Such an instance as this may appear very trivial; but children whose minds are well managed about trifles, will retain good habits when they are to think about matters of consequence. By exercising the memory in this manner about things, instead of about books and lessons, we shall not disgust and tire our pupils, nor shall we give the false notion, that all knowledge is acquired by reading.

Long before children read fluently for their own amusement, they like to hear others read aloud to them, because they have then the entertainment without the labour. We may exercise their memory by asking for an account of what they have heard. But let them never be required to repeat in the words of the book, or even to preserve the same arrangement; let them speak in words of their own, and arrange their ideas to their own plan; this will exercise at once their judgment, invention, and memory.

"Try if you can explain to me what I have just been explaining to you," a sensible tutor will frequently say to his pupils; and he will suffer them to explain in a different manner from himself; he will only require them to remember what is essential to the explanation. In such repetitions as these, the mind is active, therefore it will strengthen and improve.
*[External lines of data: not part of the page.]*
-- Table 09-9
def R.PTE_CL_CFG_en : Field := ⟨0x40, 1, 0, 0, 1, .rws, 0x1, .any, false⟩
def R.PTE_CL_CFG_latch : Field := ⟨0x40, 1, 0, 1, 1, .rws, 0x0, .any, false⟩
def R.PTE_CL_CFG_bad_act : Field := ⟨0x40, 1, 0, 2, 1, .rws, 0x0, .any, false⟩
def R.PTE_CL_NWARN_warn : Field := ⟨0x44, 1, 0, 0, 26, .ro, 0x0, .any, true⟩
def R.PTE_CL_NALARM_alarm : Field := ⟨0x48, 1, 0, 0, 26, .ro, 0x0, .any, true⟩
def R.PTE_CL_NBAD_bad : Field := ⟨0x4c, 1, 0, 0, 26, .ro, 0x0, .any, true⟩
def R.PTE_CL_NLATCH_latched : Field := ⟨0x50, 1, 0, 0, 26, .ro, 0x0, .any, true⟩
def R.PTE_CL_CTRL_release : Field := ⟨0x54, 1, 0, 0, 1, .wo, 0x0, .any, false⟩

-- Table 10-14
def R.ALH_CTRL_en : Field := ⟨0x40, 1, 0, 0, 1, .rws, 0x0, .any, false⟩
def R.ALH_CTRL_call_en : Field := ⟨0x40, 1, 0, 1, 1, .rws, 0x0, .any, false⟩
def R.ALH_MODE_mode : Field := ⟨0x44, 1, 0, 0, 4, .rw, 0x0, .any, false⟩
def R.ALH_MODE_src : Field := ⟨0x44, 1, 0, 4, 3, .ro, 0x0, .any, false⟩
def R.ALH_MODE_rel : Field := ⟨0x44, 1, 0, 16, 10, .rws, 0x0, .rng 0 600, false⟩
def R.ALH_DUTY_target : Field := ⟨0x48, 1, 0, 0, 5, .rw, 0x0, .any, false⟩
def R.ALH_DUTY_src : Field := ⟨0x48, 1, 0, 5, 3, .ro, 0x0, .any, false⟩
def R.ALH_CAN_en : Field := ⟨0x4c, 1, 0, 0, 1, .rws, 0x0, .any, false⟩
def R.ALH_CAN_fd : Field := ⟨0x4c, 1, 0, 1, 1, .rws, 0x0, .any, false⟩
def R.ALH_CAN_id_base : Field := ⟨0x4c, 1, 0, 2, 11, .rws, 0x180, .rng 0 2045, false⟩
def R.ALH_CAN_repeat : Field := ⟨0x4c, 1, 0, 16, 6, .rws, 0x5, .rng 1 60, false⟩
def R.ALH_ACK_DI_en : Field := ⟨0x50, 1, 0, 0, 1, .rws, 0x0, .any, false⟩
def R.ALH_ACK_DI_ch : Field := ⟨0x50, 1, 0, 1, 4, .rws, 0x0, .any, false⟩
def R.ALH_CMD_ARG_arg : Field := ⟨0x54, 1, 0, 0, 32, .rw, 0x0, .any, false⟩
def R.ALH_CMD_op : Field := ⟨0x58, 1, 0, 0, 4, .wo, 0x0, .any, false⟩
def R.ALH_CMD_index : Field := ⟨0x58, 1, 0, 8, 16, .wo, 0x0, .any, false⟩
def R.ALH_CMD_RES_res : Field := ⟨0x5c, 1, 0, 0, 3, .ro, 0x0, .any, false⟩
def R.ALH_CMD_RES_cseq : Field := ⟨0x5c, 1, 0, 8, 8, .ro, 0x0, .any, false⟩
def R.ALH_NACT_act : Field := ⟨0x60, 1, 0, 0, 15, .ro, 0x0, .any, true⟩
def R.ALH_NACT_unack : Field := ⟨0x60, 1, 0, 16, 15, .ro, 0x0, .any, true⟩
def R.ALH_NSUP_sup : Field := ⟨0x64, 1, 0, 0, 15, .ro, 0x0, .any, true⟩
def R.ALH_NSUP_shelved : Field := ⟨0x64, 1, 0, 16, 11, .ro, 0x0, .any, true⟩
def R.ALH_NOOS_oos : Field := ⟨0x68, 1, 0, 0, 15, .ro, 0x0, .any, true⟩
def R.ALH_LOG_WIDX_widx : Field := ⟨0x6c, 1, 0, 0, 32, .ro, 0x0, .any, false⟩
def R.ALH_RATE_last : Field := ⟨0x70, 1, 0, 0, 16, .ro, 0x0, .any, false⟩
def R.ALH_RATE_peak : Field := ⟨0x70, 1, 0, 16, 16, .ro, 0x0, .any, false⟩
def R.ALH_IGN_ign : Field := ⟨0x74, 1, 0, 0, 16, .ro, 0x0, .any, false⟩
def R.ALH_IGN_drop : Field := ⟨0x74, 1, 0, 16, 16, .ro, 0x0, .any, false⟩
def R.ALH_TBL_id : Field := ⟨0x78, 1, 0, 0, 32, .ro, 0x0, .any, false⟩
def R.ALH_CLR_clr : Field := ⟨0x7c, 1, 0, 0, 1, .wo, 0x0, .any, false⟩
def R.ALH_CLS_pri_warn : Field := ⟨0x80, 16, 0x4, 0, 2, .rws, 0x1, .any, false⟩
def R.ALH_CLS_pri_alarm : Field := ⟨0x80, 16, 0x4, 2, 2, .rws, 0x2, .any, false⟩
def R.ALH_CLS_ladder : Field := ⟨0x80, 16, 0x4, 4, 3, .rws, 0x0, .any, false⟩
def R.ALH_CLS_call : Field := ⟨0x80, 16, 0x4, 7, 1, .rws, 0x0, .any, false⟩
def R.ALH_CLS_latch : Field := ⟨0x80, 16, 0x4, 8, 1, .rws, 0x0, .any, false⟩
def R.ALH_CLS_rtn_auto : Field := ⟨0x80, 16, 0x4, 9, 1, .rws, 0x0, .any, false⟩
def R.ALH_CLS_no_shelve : Field := ⟨0x80, 16, 0x4, 10, 1, .rws, 0x0, .any, false⟩
def R.ALH_CLS_shelve_max : Field := ⟨0x80, 16, 0x4, 12, 11, .rws, 0x1e0, .rng 1 1440, false⟩
def R.ALH_TGT_kind : Field := ⟨0xc0, 32, 0x4, 0, 2, .rws, 0x0, .rng 0 2, false⟩
def R.ALH_TGT_addr : Field := ⟨0xc0, 32, 0x4, 2, 7, .rws, 0x0, .dep, false⟩
def R.ALH_TGT_pulse : Field := ⟨0xc0, 32, 0x4, 9, 1, .rws, 0x0, .dep, false⟩
def R.ALH_TGT_OK_ok : Field := ⟨0x140, 1, 0, 0, 32, .ro, 0x0, .any, false⟩

-- Table 10-15
def R.ALH_LD_CFG_nrung : Field := ⟨0x40, 1, 0, 0, 4, .rws, 0x1, .rng 1 8, false⟩
def R.ALH_LD_CFG_after_last : Field := ⟨0x40, 1, 0, 4, 1, .rws, 0x0, .any, false⟩
def R.ALH_LD_CFG_cumul : Field := ⟨0x40, 1, 0, 5, 1, .rws, 0x1, .any, false⟩
def R.ALH_LD_CFG_duty : Field := ⟨0x40, 1, 0, 8, 8, .rws, 0x1, .any, false⟩
def R.ALH_LD_MASK_mask : Field := ⟨0x44, 8, 0x4, 0, 32, .rws, 0x0, .any, false⟩
def R.ALH_LD_TMO_tmo_even : Field := ⟨0x64, 4, 0x4, 0, 16, .rws, 0x78, .rng 10 3600, false⟩
def R.ALH_LD_TMO_tmo_odd : Field := ⟨0x64, 4, 0x4, 16, 16, .rws, 0x78, .rng 10 3600, false⟩
def R.ALH_LD_STAT_active : Field := ⟨0x80, 1, 0, 0, 1, .ro, 0x0, .any, false⟩
def R.ALH_LD_STAT_accepted : Field := ⟨0x80, 1, 0, 1, 1, .ro, 0x0, .any, false⟩
def R.ALH_LD_STAT_exhausted : Field := ⟨0x80, 1, 0, 2, 1, .ro, 0x0, .any, false⟩
def R.ALH_LD_STAT_rung : Field := ⟨0x80, 1, 0, 4, 3, .ro, 0x0, .any, false⟩
def R.ALH_LD_STAT_unack : Field := ⟨0x80, 1, 0, 8, 8, .ro, 0x0, .any, false⟩
def R.ALH_LD_STAT_pri : Field := ⟨0x80, 1, 0, 16, 2, .ro, 0x0, .any, false⟩
def R.ALH_LD_SEQ_seq : Field := ⟨0x84, 1, 0, 0, 16, .ro, 0x0, .any, false⟩
def R.ALH_LD_SEQ_rseq : Field := ⟨0x84, 1, 0, 16, 16, .ro, 0x0, .any, false⟩
def R.ALH_LD_DL_LO_dl : Field := ⟨0x88, 1, 0, 0, 32, .ro, 0x0, .any, false⟩
def R.ALH_LD_DL_HI_dl : Field := ⟨0x8c, 1, 0, 0, 32, .ro, 0x0, .any, false⟩
def R.ALH_LD_CALLS_calls : Field := ⟨0x90, 1, 0, 0, 16, .ro, 0x0, .any, false⟩
def R.ALH_LD_CALLS_esc : Field := ⟨0x90, 1, 0, 16, 16, .ro, 0x0, .any, false⟩

-- Table 11-11
def R.FBE_CTRL_en : Field := ⟨0x40, 1, 0, 0, 1, .rws, 0x0, .any, false⟩
def R.FBE_TK_EN_en : Field := ⟨0x44, 1, 0, 0, 16, .rws, 0xffff, .any, false⟩
def R.FBE_STAT_run : Field := ⟨0x48, 1, 0, 0, 2, .ro, 0x0, .any, false⟩
def R.FBE_STAT_bank : Field := ⟨0x48, 1, 0, 2, 1, .ro, 0x0, .any, false⟩
def R.FBE_STAT_ihalf : Field := ⟨0x48, 1, 0, 3, 1, .ro, 0x0, .any, false⟩
def R.FBE_STAT_forcing : Field := ⟨0x48, 1, 0, 4, 1, .ro, 0x0, .any, false⟩
def R.FBE_STAT_sb_valid : Field := ⟨0x48, 1, 0, 5, 1, .ro, 0x0, .any, false⟩
def R.FBE_STAT_olc : Field := ⟨0x48, 1, 0, 8, 3, .ro, 0x0, .any, false⟩
def R.FBE_IMG_ID_id : Field := ⟨0x4c, 1, 0, 0, 32, .ro, 0x0, .any, false⟩
def R.FBE_SB_ID_id : Field := ⟨0x50, 1, 0, 0, 32, .ro, 0x0, .any, false⟩
def R.FBE_UTIL_u : Field := ⟨0x54, 1, 0, 0, 10, .ro, 0x0, .any, false⟩
def R.FBE_NFORCE_n : Field := ⟨0x58, 1, 0, 0, 11, .ro, 0x0, .any, false⟩
def R.FBE_FRC_SEL_slot : Field := ⟨0x5c, 1, 0, 0, 10, .rw, 0x0, .any, false⟩
def R.FBE_FRC_SYM_sym : Field := ⟨0x60, 1, 0, 0, 32, .rw, 0x0, .any, false⟩
def R.FBE_FRC_IDX_idx : Field := ⟨0x64, 1, 0, 0, 16, .rw, 0x0, .any, false⟩
def R.FBE_FRC_VAL_val : Field := ⟨0x68, 1, 0, 0, 32, .rw, 0x0, .any, false⟩
def R.FBE_FRC_CTRL_set : Field := ⟨0x6c, 1, 0, 0, 1, .wo, 0x0, .any, false⟩
def R.FBE_FRC_CTRL_release : Field := ⟨0x6c, 1, 0, 1, 1, .wo, 0x0, .any, false⟩
def R.FBE_FRC_CTRL_release_all : Field := ⟨0x6c, 1, 0, 2, 1, .wo, 0x0, .any, false⟩
def R.FBE_FRC_STAT_state : Field := ⟨0x70, 1, 0, 0, 2, .ro, 0x0, .any, false⟩
def R.FBE_FRC_STAT_dtype : Field := ⟨0x70, 1, 0, 2, 2, .ro, 0x0, .any, false⟩
def R.FBE_FRC_STAT_res : Field := ⟨0x70, 1, 0, 4, 3, .ro, 0x0, .any, false⟩
def R.FBE_SEAM_LO_t : Field := ⟨0x74, 1, 0, 0, 32, .ro, 0x0, .any, false⟩
def R.FBE_SEAM_HI_t : Field := ⟨0x78, 1, 0, 0, 32, .ro, 0x0, .any, false⟩
def R.FBE_OLC_REP_carried : Field := ⟨0x7c, 1, 0, 0, 16, .ro, 0x0, .any, false⟩
def R.FBE_OLC_REP_new : Field := ⟨0x7c, 1, 0, 16, 16, .ro, 0x0, .any, false⟩
def R.FBE_OLC_DROP_forces : Field := ⟨0x80, 1, 0, 0, 11, .ro, 0x0, .any, false⟩
def R.FBE_OLC_DROP_orphans : Field := ⟨0x80, 1, 0, 16, 16, .ro, 0x0, .any, false⟩
def R.FBE_EV_TRIG_trig : Field := ⟨0x84, 1, 0, 0, 8, .wo, 0x0, .any, false⟩
def R.FBE_ERR_arith : Field := ⟨0x88, 1, 0, 0, 16, .ro, 0x0, .any, false⟩
def R.FBE_ERR_lost : Field := ⟨0x88, 1, 0, 16, 16, .ro, 0x0, .any, false⟩
def R.FBE_CLR_clr : Field := ⟨0x8c, 1, 0, 0, 1, .wo, 0x0, .any, false⟩

-- Table 11-12
def R.FBE_TK_CFG_period : Field := ⟨0x40, 1, 0, 0, 14, .ro, 0x0, .any, false⟩
def R.FBE_TK_CFG_prio : Field := ⟨0x40, 1, 0, 16, 4, .ro, 0x0, .any, false⟩
def R.FBE_TK_CFG_kind : Field := ⟨0x40, 1, 0, 20, 2, .ro, 0x0, .any, false⟩
def R.FBE_TK_PHASE_phase : Field := ⟨0x44, 1, 0, 0, 14, .ro, 0x0, .any, false⟩
def R.FBE_TK_COST_cost : Field := ⟨0x48, 1, 0, 0, 24, .ro, 0x0, .any, false⟩
def R.FBE_TK_RESP_w : Field := ⟨0x4c, 1, 0, 0, 24, .ro, 0x0, .any, false⟩
def R.FBE_TK_STAT_state : Field := ⟨0x50, 1, 0, 0, 2, .ro, 0x0, .any, false⟩
def R.FBE_TK_STAT_arith : Field := ⟨0x50, 1, 0, 2, 1, .ro, 0x0, .any, false⟩
def R.FBE_TK_STAT_queue : Field := ⟨0x50, 1, 0, 8, 5, .ro, 0x0, .any, false⟩
def R.FBE_TK_CYC_cyc : Field := ⟨0x54, 1, 0, 0, 32, .ro, 0x0, .any, true⟩
def R.FBE_TK_OVR_ovr : Field := ⟨0x58, 1, 0, 0, 16, .ro, 0x0, .any, false⟩
def R.FBE_TK_OVR_lost : Field := ⟨0x58, 1, 0, 16, 16, .ro, 0x0, .any, false⟩
def R.FBE_TK_EXEC_last : Field := ⟨0x5c, 1, 0, 0, 16, .ro, 0x0, .any, false⟩
def R.FBE_TK_EXEC_max : Field := ⟨0x5c, 1, 0, 16, 16, .ro, 0x0, .any, false⟩
def R.FBE_TK_T_LO_t : Field := ⟨0x60, 1, 0, 0, 32, .ro, 0x0, .any, true⟩
def R.FBE_TK_T_HI_t : Field := ⟨0x64, 1, 0, 0, 32, .ro, 0x0, .any, true⟩
def R.FBE_TK_CTRL_ovr_fault : Field := ⟨0x68, 1, 0, 0, 1, .rws, 0x0, .any, false⟩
Children are all, more or less, pleased with the perception of resemblances and of analogy. This propensity assists us much in the cultivation of the memory; but it must be managed with discretion, or it will injure the other powers of the understanding. There is, in some minds, a futile love of tracing analogies, which leads to superstition, to false reasoning, and false taste. The quick perception of resemblances is, in other minds, productive of wit, poetic genius, and scientific invention. The difference between these two classes, depends upon this—the one has more judgment, and more the habit of using it, than the other. Children who are pleased by trifling coincidences, by allusions, and similitudes, should be taught with great care to reason: when once they perceive the pleasure of demonstration, they will not be contented with the inaccuracy of common analogies. A tutor is often tempted to teach pupils, who are fond of allusions, by means of them, because he finds that they remember well whatever suits their taste for resemblances. By following the real analogies between different arts and sciences, and making use of the knowledge children have on one subject to illustrate another, we may at once amuse their fancy, and cultivate their memory with advantage. Ideas laid up in this manner, will recur in the same order, and will be ready for further use. When two ideas are remembered by their mutual connection, surely it is best that they should both of them be substantially useful; and not that one should attend merely to answer for the appearance of the other.

As men readily remember those things which are every day useful to them in business, what relates to their amusements, or to their favourite tastes in arts, sciences, or in literature; so children find no difficulty in remembering every thing which mixes daily with their little pleasures. They value knowledge, which is useful and agreeable to them, as highly as we do; but they consider only the present, and we take the future into our estimate. Children feel no interest in half the things that are committed, with the most solemn recommendations, to the care of their memory. It is in vain to tell them, "You must remember such a thing, because it will be useful to you when you grow up to be a man." The child feels like a child, and has no idea of what he may feel when he grows up to be a man. He tries to remember what he is desired, perhaps, because he wishes to please his wiser friends; but if the ideas are remote from his every day business, if nothing recall them but voluntary exertion, and if he be obliged to abstract his little soul from every thing it holds dear, before he can recollect his lessons, they will have no hold upon his memory; he will feel that recollection is too operose, and he will enjoy none of the "pleasures of memory."

To induce children to exercise their memory, we must put them in situations where they may be immediately rewarded for their exertion. We must create an interest in their minds—nothing uninteresting is long remembered. In a large and literary family, it will not be difficult to invent occupations for children which may exercise all their faculties. Even the conversation of such a family, will create in their minds a desire for knowledge; what they hear, will recall to their memory what they read; and if they are encouraged to take a reasonable share in conversation, they will acquire the habit of listening to every thing that others say. By permitting children to talk freely of what they read, we are more likely to improve their memory for books, than by exacting from them formal repetitions of lessons.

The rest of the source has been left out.